## Exercise directions
Reproduce exactly the lines from the top of the records below through the line holding "w).config = s.config := rfl".

## Records shown
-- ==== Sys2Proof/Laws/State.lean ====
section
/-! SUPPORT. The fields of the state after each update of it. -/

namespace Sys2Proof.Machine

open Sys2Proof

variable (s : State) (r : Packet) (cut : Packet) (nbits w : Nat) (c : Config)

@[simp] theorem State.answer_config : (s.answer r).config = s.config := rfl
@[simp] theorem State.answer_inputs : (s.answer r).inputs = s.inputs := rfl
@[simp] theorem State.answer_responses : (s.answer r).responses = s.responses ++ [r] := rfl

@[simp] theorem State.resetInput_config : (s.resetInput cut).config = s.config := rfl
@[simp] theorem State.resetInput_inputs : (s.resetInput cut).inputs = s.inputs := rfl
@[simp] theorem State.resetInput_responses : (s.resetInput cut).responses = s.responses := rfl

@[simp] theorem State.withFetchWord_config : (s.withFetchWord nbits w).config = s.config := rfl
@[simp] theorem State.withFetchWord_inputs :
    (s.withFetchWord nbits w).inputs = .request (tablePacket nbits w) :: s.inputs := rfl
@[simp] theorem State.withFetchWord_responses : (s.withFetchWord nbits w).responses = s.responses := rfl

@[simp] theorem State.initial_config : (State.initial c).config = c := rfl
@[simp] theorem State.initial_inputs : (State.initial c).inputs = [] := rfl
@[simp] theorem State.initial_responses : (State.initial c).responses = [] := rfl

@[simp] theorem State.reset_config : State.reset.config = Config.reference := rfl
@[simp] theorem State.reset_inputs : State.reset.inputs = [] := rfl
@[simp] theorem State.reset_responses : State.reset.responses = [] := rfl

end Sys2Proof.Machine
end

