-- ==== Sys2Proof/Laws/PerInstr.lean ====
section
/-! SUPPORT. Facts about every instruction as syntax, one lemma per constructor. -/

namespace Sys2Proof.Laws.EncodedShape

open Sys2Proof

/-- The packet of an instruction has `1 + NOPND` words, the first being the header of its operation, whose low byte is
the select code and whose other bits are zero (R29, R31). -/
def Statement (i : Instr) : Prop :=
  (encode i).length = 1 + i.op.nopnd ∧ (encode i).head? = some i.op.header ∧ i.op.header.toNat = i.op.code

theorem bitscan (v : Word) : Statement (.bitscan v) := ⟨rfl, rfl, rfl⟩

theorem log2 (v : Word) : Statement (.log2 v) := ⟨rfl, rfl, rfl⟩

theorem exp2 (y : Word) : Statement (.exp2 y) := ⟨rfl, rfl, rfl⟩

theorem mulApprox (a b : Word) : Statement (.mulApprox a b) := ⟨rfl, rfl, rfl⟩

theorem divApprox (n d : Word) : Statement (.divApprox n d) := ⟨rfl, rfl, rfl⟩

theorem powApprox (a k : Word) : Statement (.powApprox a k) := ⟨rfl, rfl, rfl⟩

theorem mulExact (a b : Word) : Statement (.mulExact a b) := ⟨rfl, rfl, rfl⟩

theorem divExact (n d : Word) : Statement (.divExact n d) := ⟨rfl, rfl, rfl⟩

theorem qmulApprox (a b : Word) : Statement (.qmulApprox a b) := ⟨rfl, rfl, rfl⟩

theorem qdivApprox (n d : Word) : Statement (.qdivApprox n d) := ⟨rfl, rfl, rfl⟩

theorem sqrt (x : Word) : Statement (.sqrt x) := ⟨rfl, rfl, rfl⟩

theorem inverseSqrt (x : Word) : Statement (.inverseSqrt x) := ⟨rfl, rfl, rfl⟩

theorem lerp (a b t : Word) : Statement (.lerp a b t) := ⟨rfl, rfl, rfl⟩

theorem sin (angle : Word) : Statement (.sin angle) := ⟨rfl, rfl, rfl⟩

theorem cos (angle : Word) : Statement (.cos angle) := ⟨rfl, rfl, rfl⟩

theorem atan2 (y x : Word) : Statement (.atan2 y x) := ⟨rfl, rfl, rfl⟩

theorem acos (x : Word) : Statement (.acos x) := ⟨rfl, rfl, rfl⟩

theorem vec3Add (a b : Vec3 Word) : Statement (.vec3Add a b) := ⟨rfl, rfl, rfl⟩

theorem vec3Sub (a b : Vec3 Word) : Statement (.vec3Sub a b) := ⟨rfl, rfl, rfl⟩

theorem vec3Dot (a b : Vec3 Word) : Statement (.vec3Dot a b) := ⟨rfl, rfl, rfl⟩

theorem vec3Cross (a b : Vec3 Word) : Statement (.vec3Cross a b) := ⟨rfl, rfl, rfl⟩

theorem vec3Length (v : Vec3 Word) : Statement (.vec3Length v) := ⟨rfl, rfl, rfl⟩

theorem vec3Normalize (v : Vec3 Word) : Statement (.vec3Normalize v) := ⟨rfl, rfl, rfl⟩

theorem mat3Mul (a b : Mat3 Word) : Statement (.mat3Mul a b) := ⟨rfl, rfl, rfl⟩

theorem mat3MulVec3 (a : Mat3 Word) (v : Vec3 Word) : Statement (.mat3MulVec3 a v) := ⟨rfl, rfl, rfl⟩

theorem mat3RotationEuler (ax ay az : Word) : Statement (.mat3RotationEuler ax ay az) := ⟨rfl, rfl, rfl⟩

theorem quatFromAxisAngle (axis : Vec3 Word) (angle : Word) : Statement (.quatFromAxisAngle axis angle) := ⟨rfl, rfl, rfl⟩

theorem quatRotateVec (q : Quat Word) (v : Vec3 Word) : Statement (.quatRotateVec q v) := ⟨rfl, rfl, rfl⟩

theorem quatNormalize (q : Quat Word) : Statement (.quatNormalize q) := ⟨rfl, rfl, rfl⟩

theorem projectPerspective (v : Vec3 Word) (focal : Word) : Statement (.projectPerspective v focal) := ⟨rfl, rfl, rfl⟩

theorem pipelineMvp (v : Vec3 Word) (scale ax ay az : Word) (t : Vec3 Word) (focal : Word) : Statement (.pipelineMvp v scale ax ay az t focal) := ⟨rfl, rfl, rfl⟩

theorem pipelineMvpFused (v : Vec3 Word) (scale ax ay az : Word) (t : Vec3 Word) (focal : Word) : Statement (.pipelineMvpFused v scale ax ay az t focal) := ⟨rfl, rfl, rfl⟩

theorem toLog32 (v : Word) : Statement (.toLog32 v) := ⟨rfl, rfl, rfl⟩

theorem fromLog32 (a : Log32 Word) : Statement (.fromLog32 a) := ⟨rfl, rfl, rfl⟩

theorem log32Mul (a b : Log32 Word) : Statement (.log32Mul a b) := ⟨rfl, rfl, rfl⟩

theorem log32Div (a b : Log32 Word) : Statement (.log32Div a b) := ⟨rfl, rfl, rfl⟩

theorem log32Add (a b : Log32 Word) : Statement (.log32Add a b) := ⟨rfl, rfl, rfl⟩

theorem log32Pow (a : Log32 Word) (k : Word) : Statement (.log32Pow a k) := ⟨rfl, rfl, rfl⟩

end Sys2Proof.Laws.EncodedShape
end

## Finished exercise
-- ==== Sys2Proof/Laws/State.lean ====
section
/-! SUPPORT. The fields of the state after each update of it. -/

namespace Sys2Proof.Machine

open Sys2Proof

variable (s : State) (r : Packet) (cut : Packet) (nbits w : Nat) (c : Config)

@[simp] theorem State.answer_config : (s.answer r).config = s.config := rfl
@[simp] theorem State.answer_inputs : (s.answer r).inputs = s.inputs := rfl
@[simp] theorem State.answer_responses : (s.answer r).responses = s.responses ++ [r] := rfl

@[simp] theorem State.resetInput_config : (s.resetInput cut).config = s.config := rfl
@[simp] theorem State.resetInput_inputs : (s.resetInput cut).inputs = s.inputs := rfl
@[simp] theorem State.resetInput_responses : (s.resetInput cut).responses = s.responses := rfl

@[simp] theorem State.withFetchWord_config : (s.withFetchWord nbits w).config = s.config := rfl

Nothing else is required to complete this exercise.